Multidisciplinary Low-Barrier and Mobile HIV Care to Improve Retention and Viral Suppression: Stakeholder-Engaged Design and Evaluation
a study on HIV/AIDS
Summary
- Eligibility
- for people ages 15 years and up (full criteria)
- Healthy Volunteers
- healthy people welcome
- Location
- at San Francisco, California and other locations
- Dates
- study startedcompletion around
- Principal Investigator
- by Katerina Christopoulos, MD, MPH
Description
Summary
The purpose of this study is to evaluate the implementation and effectiveness of a flexible, multidisciplinary, integrated drop-in/mobile HIV care approach for people living with HIV (PLH) who are not well engaged in current care systems (i.e. scheduled HIV primary care visits). The hybrid type 2 implementation-effectiveness study involves a set of implementation strategies to support implementation of the integrated drop-in/mobile HIV care approach (i.e. the evidence-informed clinical intervention) at four diverse sites in San Francisco and Alameda counties in California.
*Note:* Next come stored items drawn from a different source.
/-- Every instruction is what a word with its tag, opcode and operand area names. -/
theorem itsWord (i : Instr) : ItsWord.Statement i := by
  cases i with
  | add f => exact ItsWord.add f | addRi f => exact ItsWord.addRi f | sub f => exact ItsWord.sub f | mul f => exact ItsWord.mul f
  | mulh f => exact ItsWord.mulh f | div f => exact ItsWord.div f | rem f => exact ItsWord.rem f | and f => exact ItsWord.and f
  | andRi f => exact ItsWord.andRi f | or f => exact ItsWord.or f | orRi f => exact ItsWord.orRi f | xor f => exact ItsWord.xor f
  | andn f => exact ItsWord.andn f | shl f => exact ItsWord.shl f | shlRi f => exact ItsWord.shlRi f | shr f => exact ItsWord.shr f
  | shrRi f => exact ItsWord.shrRi f | shra f => exact ItsWord.shra f | min f => exact ItsWord.min f | max f => exact ItsWord.max f
  | seteq f => exact ItsWord.seteq f | setne f => exact ItsWord.setne f | setlt f => exact ItsWord.setlt f | setltRi f => exact ItsWord.setltRi f
  | setle f => exact ItsWord.setle f | sel f => exact ItsWord.sel f | clz f => exact ItsWord.clz f | popc f => exact ItsWord.popc f
  | bfx f => exact ItsWord.bfx f | bfi f => exact ItsWord.bfi f | addsc f => exact ItsWord.addsc f | cvta f => exact ItsWord.cvta f
  | aptest f => exact ItsWord.aptest f | lcset f => exact ItsWord.lcset f | li f => exact ItsWord.li f | trap f => exact ItsWord.trap f
  | bkpt f => exact ItsWord.bkpt f | eret f => exact ItsWord.eret f | csrr f => exact ItsWord.csrr f | csrw f => exact ItsWord.csrw f
  | csrs f => exact ItsWord.csrs f | csrc f => exact ItsWord.csrc f | tick f => exact ItsWord.tick f | waittick f => exact ItsWord.waittick f
  | halt f => exact ItsWord.halt f | icinv f => exact ItsWord.icinv f | tlbinv f => exact ItsWord.tlbinv f | watch f => exact ItsWord.watch f
  | pendGo f => exact ItsWord.pendGo f | pendCancel f => exact ItsWord.pendCancel f | pendRepeat f => exact ItsWord.pendRepeat f
  | echo f => exact ItsWord.echo f | discver f => exact ItsWord.discver f | mark f => exact ItsWord.mark f
  | fwsvcUndefined f => exact ItsWord.fwsvcUndefined f | out f => exact ItsWord.out f | mset f => exact ItsWord.mset f
  | mopd f => exact ItsWord.mopd f | mscale f => exact ItsWord.mscale f | rtt f => exact ItsWord.rtt f | ld f => exact ItsWord.ld f
  | st f => exact ItsWord.st f | lds f => exact ItsWord.lds f | sts f => exact ItsWord.sts f | rclaimCfg f => exact ItsWord.rclaimCfg f
  | rclaim f => exact ItsWord.rclaim f | rcommit f => exact ItsWord.rcommit f | rtake f => exact ItsWord.rtake f | rdone f => exact ItsWord.rdone f
  | waitfill f => exact ItsWord.waitfill f | waitfree f => exact ItsWord.waitfree f | atomAdd f => exact ItsWord.atomAdd f
  | atomAnd f => exact ItsWord.atomAnd f | atomOr f => exact ItsWord.atomOr f | atomXor f => exact ItsWord.atomXor f
  | atomMin f => exact ItsWord.atomMin f | atomMax f => exact ItsWord.atomMax f | atomExch f => exact ItsWord.atomExch f
  | atomCas f => exact ItsWord.atomCas f | atomIncw f => exact ItsWord.atomIncw f | atomDecw f => exact ItsWord.atomDecw f
  | atomFaddb f => exact ItsWord.atomFaddb f | phase f => exact ItsWord.phase f | rel f => exact ItsWord.rel f | acq f => exact ItsWord.acq f
  | barDie f => exact ItsWord.barDie f | barNode f => exact ItsWord.barNode f | publish f => exact ItsWord.publish f | copy f => exact ItsWord.copy f
  | copyThIn f => exact ItsWord.copyThIn f | copyThOut f => exact ItsWord.copyThOut f | copym f => exact ItsWord.copym f
  | gather f => exact ItsWord.gather f | scatter f => exact ItsWord.scatter f | prefetch f => exact ItsWord.prefetch f
  | thfence f => exact ItsWord.thfence f | capopen f => exact ItsWord.capopen f | capgive f => exact ItsWord.capgive f
  | capdup f => exact ItsWord.capdup f | capdrop f => exact ItsWord.capdrop f | fenceEng f => exact ItsWord.fenceEng f
  | fenceEngAsync f => exact ItsWord.fenceEngAsync f | fadd f => exact ItsWord.fadd f | fsub f => exact ItsWord.fsub f
  | fmul f => exact ItsWord.fmul f | fdiv f => exact ItsWord.fdiv f | fsqrt f => exact ItsWord.fsqrt f | fma f => exact ItsWord.fma f
  | fms f => exact ItsWord.fms f | fmin f => exact ItsWord.fmin f | fmax f => exact ItsWord.fmax f | fabs f => exact ItsWord.fabs f
  | fneg f => exact ItsWord.fneg f | fcmp f => exact ItsWord.fcmp f | iadd f => exact ItsWord.iadd f | isub f => exact ItsWord.isub f
  | imul f => exact ItsWord.imul f | imulh f => exact ItsWord.imulh f | imin f => exact ItsWord.imin f | imax f => exact ItsWord.imax f
  | iand f => exact ItsWord.iand f | ior f => exact ItsWord.ior f | ixor f => exact ItsWord.ixor f | ishl f => exact ItsWord.ishl f
  | ishr f => exact ItsWord.ishr f | ishra f => exact ItsWord.ishra f | icmp f => exact ItsWord.icmp f | iabs f => exact ItsWord.iabs f
  | vsel f => exact ItsWord.vsel f | kand f => exact ItsWord.kand f | kor f => exact ItsWord.kor f | kxor f => exact ItsWord.kxor f
  | knot f => exact ItsWord.knot f | movV f => exact ItsWord.movV f | rotr f => exact ItsWord.rotr f | rotc f => exact ItsWord.rotc f
  | bcr f => exact ItsWord.bcr f | bcc f => exact ItsWord.bcc f | redr f => exact ItsWord.redr f | redc f => exact ItsWord.redc f
  | trb f => exact ItsWord.trb f | unpk f => exact ItsWord.unpk f | pack f => exact ItsWord.pack f | cvt f => exact ItsWord.cvt f
  | exp2 f => exact ItsWord.exp2 f | log2 f => exact ItsWord.log2 f | rcp f => exact ItsWord.rcp f | rsq f => exact ItsWord.rsq f
  | sin f => exact ItsWord.sin f | cos f => exact ItsWord.cos f | tanh f => exact ItsWord.tanh f | rotBase f => exact ItsWord.rotBase f
  | rotBaseOff f => exact ItsWord.rotBaseOff f | orient2 f => exact ItsWord.orient2 f | orient3 f => exact ItsWord.orient3 f
  | incircle f => exact ItsWord.incircle f | insphere f => exact ItsWord.insphere f | segcross f => exact ItsWord.segcross f
  | vld f => exact ItsWord.vld f | vst f => exact ItsWord.vst f | mzero f => exact ItsWord.mzero f | mload f => exact ItsWord.mload f
  | mgo f => exact ItsWord.mgo f | mdrainSpad f => exact ItsWord.mdrainSpad f | mdrainGlob f => exact ItsWord.mdrainGlob f
  | mdrainGlobAdd f => exact ItsWord.mdrainGlobAdd f | mdrainPeer f => exact ItsWord.mdrainPeer f | rgoMax f => exact ItsWord.rgoMax f
  | rgoExpsum f => exact ItsWord.rgoExpsum f | rgoScale f => exact ItsWord.rgoScale f | rgoNorm f => exact ItsWord.rgoNorm f
  | sort f => exact ItsWord.sort f | segsort f => exact ItsWord.segsort f | merge f => exact ItsWord.merge f | topk f => exact ItsWord.topk f
  | ksel f => exact ItsWord.ksel f | uniq f => exact ItsWord.uniq f | spmmCsr f => exact ItsWord.spmmCsr f | spmmBsr f => exact ItsWord.spmmBsr f
  | sddmm f => exact ItsWord.sddmm f | spmv f => exact ItsWord.spmv f | br f => exact ItsWord.br f | jmpi f => exact ItsWord.jmpi f
  | call f => exact ItsWord.call f | calli f => exact ItsWord.calli f | ret f => exact ItsWord.ret f | loop f => exact ItsWord.loop f
  | break_ f => exact ItsWord.break_ f | follow f => exact ItsWord.follow f | region f => exact ItsWord.region f | end_ f => exact ItsWord.end_ f
  | nop f => exact ItsWord.nop f
  | _ => exact ItsWord.of_none rfl

/-! ## The checks of R96 -/

/-- The checks 4 to 8 of a word whose W1 is there, in their order. -/
theorem encodingCause_eq (hf : i.form = some form) (hh : i.body.hdr = some h) (hm : missingW1 form i.body = false) :
    encodingCause cls i = (sigCause form cls h).or
      (if reservedOk form i.body = false then some 0x02 else if reachOk form i.body = false then some 0x05
        else if scopeOk form i.body = false then some 0x07 else none) := by
  simp only [encodingCause, hf, hm, hh, Option.bind_some, Bool.not_eq_true']
  cases sigCause form cls h <;> rfl

theorem decode_eng6 (he : fEng w = 6) (x : Option Word) : decode cls w x = .error 0x03 := by
  simp [decode, he]

theorem decode_absent {e : EngTag} (he : EngTag.ofNum (fEng w) = some e) (hp : cls.has e = false) (x : Option Word) :
    decode cls w x = .error 0x04 := by
  have h6 : fEng w ≠ 6 := by intro h; rw [h] at he; cases he
  simp [decode, h6, he, hp]

/-- The header that the decoder reads: a SIGNAL byte that is malformed reads as no push. -/
def wordHdr (w : Word) : Hdr := ⟨w.extractLsb' 56 8, (sigOf w).getD none, w.extractLsb' 45 3⟩

/-- The second word that the decoder reads. -/
def wordW1 (w : Word) (x : Option Word) : Option W1 := if fWide w then some (w1Of (x.getD 0)) else none

/-- The tag of the word is not 6 and names no absent engine (checks 1 and 2 of R96). -/
def EngineStands (cls : DieClass) (w : Word) : Prop := fEng w ≠ 6 ∧ ∀ e, EngTag.ofNum (fEng w) = some e → cls.has e = true

theorem decode_noOp (hp : EngineStands cls w) (x : Option Word) (ho : opOf cls w (wordHdr w) (wordW1 w x) = none) :
    decode cls w x = .error 0x01 := by
  obtain ⟨h6, hp⟩ := hp
  rw [wordHdr, wordW1] at ho
  cases he : EngTag.ofNum (fEng w) with
  | none => simp only [decode, h6, he, ho, if_false, Bool.false_eq_true]
  | some e => simp only [decode, h6, he, ho, hp e he, if_false, Bool.false_eq_true, Bool.not_true]

/-- A word whose tag and opcode name an instruction: the checks 4 to 8 and then the instruction. -/
theorem decode_op (hp : EngineStands cls w) (x : Option Word) (ho : opOf cls w (wordHdr w) (wordW1 w x) = some i)
    (hf : i.form = some form) :
    decode cls w x = if missingW1 form i.body = true then .error 0x06 else if sigOf w = none then .error 0x02
      else (encodingCause cls i).elim (.ok i) .error := by
  obtain ⟨h6, hp⟩ := hp
  rw [wordHdr, wordW1] at ho
  have hd : decode cls w x = if missingW1 form i.body = true then .error 0x06 else if (sigOf w).isNone = true then .error 0x02
      else match encodingCause cls i with
        | some c => .error c
        | none => .ok i := by
    cases he : EngTag.ofNum (fEng w) with
    | none => simp only [decode, h6, he, ho, hf, if_false, Bool.false_eq_true] <;> rfl
    | some e => simp only [decode, h6, he, ho, hf, hp e he, if_false, Bool.false_eq_true, Bool.not_true] <;> rfl
  rw [hd]
  simp only [Option.isNone_iff_eq_none]
  cases encodingCause cls i <;> rfl

/-- What decodes has passed every check of R96. -/
theorem of_decode_ok {x : Option Word} (hd : decode cls w x = .ok i) :
    EngineStands cls w ∧ opOf cls w (wordHdr w) (wordW1 w x) = some i ∧ (sigOf w).isSome = true ∧ encodingCause cls i = none := by
  have h6 : fEng w ≠ 6 := fun he => by rw [decode_eng6 he] at hd; cases hd
  have hp : ∀ e, EngTag.ofNum (fEng w) = some e → cls.has e = true := fun e he => by
    by_contra hn
    rw [decode_absent he (by simpa using hn)] at hd; cases hd
  cases ho : opOf cls w (wordHdr w) (wordW1 w x) with
  | none => rw [decode_noOp ⟨h6, hp⟩ x ho] at hd; cases hd
  | some j =>
    obtain ⟨tags, ⟨form, hf, -⟩, -⟩ := read_opOf ho
    rw [decode_op ⟨h6, hp⟩ x ho hf] at hd
    split at hd
    · cases hd
    · split at hd
      · cases hd
      · next hs =>
        cases hc : encodingCause cls j with
        | none => rw [hc] at hd; cases hd; exact ⟨⟨h6, hp⟩, rfl, Option.isSome_iff_ne_none.2 hs, hc⟩
        | some c => rw [hc] at hd; cases hd

/-! ## The statements on encodings -/

/-- Settles O3: the decoder makes the checks one after another, and each cause is that of the first check that fails. -/
theorem decodingChecksInOrder : Obligations.DecodingChecksInOrder := by
  intro cls w x h op
  refine ⟨fun he => decode_eng6 he x, fun e he hp => decode_absent he hp x, fun h6 hp => ⟨decode_noOp ⟨h6, hp⟩ x, ?_⟩⟩
  intro i form ho hf
  obtain ⟨-, ⟨-, -, -, -, hh, -⟩, -⟩ := read_opOf ho
  have hd := decode_op ⟨h6, hp⟩ x ho hf
  refine ⟨fun hm => by rw [hd, if_pos hm], fun hm hs => by simp [hd, hm, hs], fun hm hs => ?_⟩
  rw [encodingCause_eq hf hh hm] at hd
  simp only [hm, hs, Bool.false_eq_true, if_false] at hd
  refine ⟨fun g hg hc => ?_, fun g hg hc hdone ha => ?_, fun hc => ⟨fun hr => ?_, fun hr hq => ?_, fun hr hq hz => ?_, fun hr hq hz => ?_⟩⟩
  · simp [hd, sigCause, hg, hc]
  · simp [hd, sigCause, hg, hc, hdone, ha]
  · simp [hd, hc, hr]
  · simp [hd, hc, hr, hq]
  · simp [hd, hc, hr, hq, hz]
  · simp [hd, hc, hr, hq, hz]

theorem DieClass.has_a (hc : cls.has .c = true) : cls.has .a = true := by
  revert hc
  cases cls <;> decide

/-- The tag of a form that a class has room for names an engine of it, or every engine. -/
theorem engineStands_of_tags {tags : Tags} {n : Nat} (ht : tags.ok n = true) (hc : tags.classOk cls = true) :
    n ≠ 6 ∧ ∀ e, EngTag.ofNum n = some e → cls.has e = true := by
  cases tags with
  | scalar =>
    simp only [Tags.ok, Bool.or_eq_true, beq_iff_eq] at ht
    simp only [Tags.classOk] at hc
    rcases ht with rfl | rfl <;> (refine ⟨by decide, ?_⟩; rintro e ⟨⟩)
    · exact hc
    · exact DieClass.has_a hc
  | one k =>
    simp only [Tags.ok, beq_iff_eq] at ht
    subst ht
    simp only [Tags.classOk] at hc
    refine ⟨?_, fun e he => ?_⟩
    · rintro rfl; cases hc
    · rw [he] at hc; exact hc
  | kSort =>
    simp only [Tags.ok, Tags.classOk, beq_iff_eq] at ht hc
    subst ht hc
    exact ⟨by decide, by rintro e ⟨⟩; rfl⟩
  | kSparse =>
    simp only [Tags.ok, Tags.classOk, beq_iff_eq] at ht hc
    subst ht hc
    exact ⟨by decide, by rintro e ⟨⟩; rfl⟩
  | all =>
    simp only [Tags.ok, beq_iff_eq] at ht
    subst ht
    exact ⟨by decide, by rintro e ⟨⟩⟩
Sites include an academic clinic located at a public hospital (Ward 86) and a needle exchange site (San Francisco AIDS Foundation Syringe Access Site) in San Francisco and two Federally Qualified Health Centers serving diverse patient populations in Alameda County (Trust and La Clínica). The evidence-informed clinical intervention consists of four key components: 1) active referral to care sites; 2) drop-in, multidisciplinary HIV primary care; 3) mobile HIV care; and 4) staged escalation/de-escalation of care level as needed. The study will use RE-AIM to guide evaluation, with coprimary outcomes of Reach and HIV viral suppression, and mixed methods to assess intervention Adoption, Implementation, and Maintenance. The study draws on the CFIR framework to assess site-specific implementation determinants before and after the study period. The study will undertake micro-costing using a uniform cost data collection protocol to quantify the resources needed to carry out intervention activities.
Official Title
Staged Low-Barrier and Mobile Care to Improve Retention and Viral Suppression in Hard-To-Reach Vulnerable People Living With HIV
Details
Aim 1: Formative work guided by an implementation mapping process to engage key stakeholders, finalize implementation strategies to maximize successful implementation of the evidence-informed clinical intervention, and develop site specific adaptations of the interventions along with an implementation blueprint to guide intervention delivery. Proposed implementation strategies include 1) identify and prepare referral site champions, 2) audit and feedback for referral sites, 3) build a coalition between referral and study care sites, 4) assess for readiness and identify of implementation barriers at care sites, 5) adaptation of intervention components to site-specific context, 6) develop a formal implementation blueprint to guide site-specific intervention delivery, 7) develop educational materials and conduct ongoing training at each site to support implementation fidelity, and 8) create a learning collaborative to facilitate cross-site sharing of best practices and positive peer pressure.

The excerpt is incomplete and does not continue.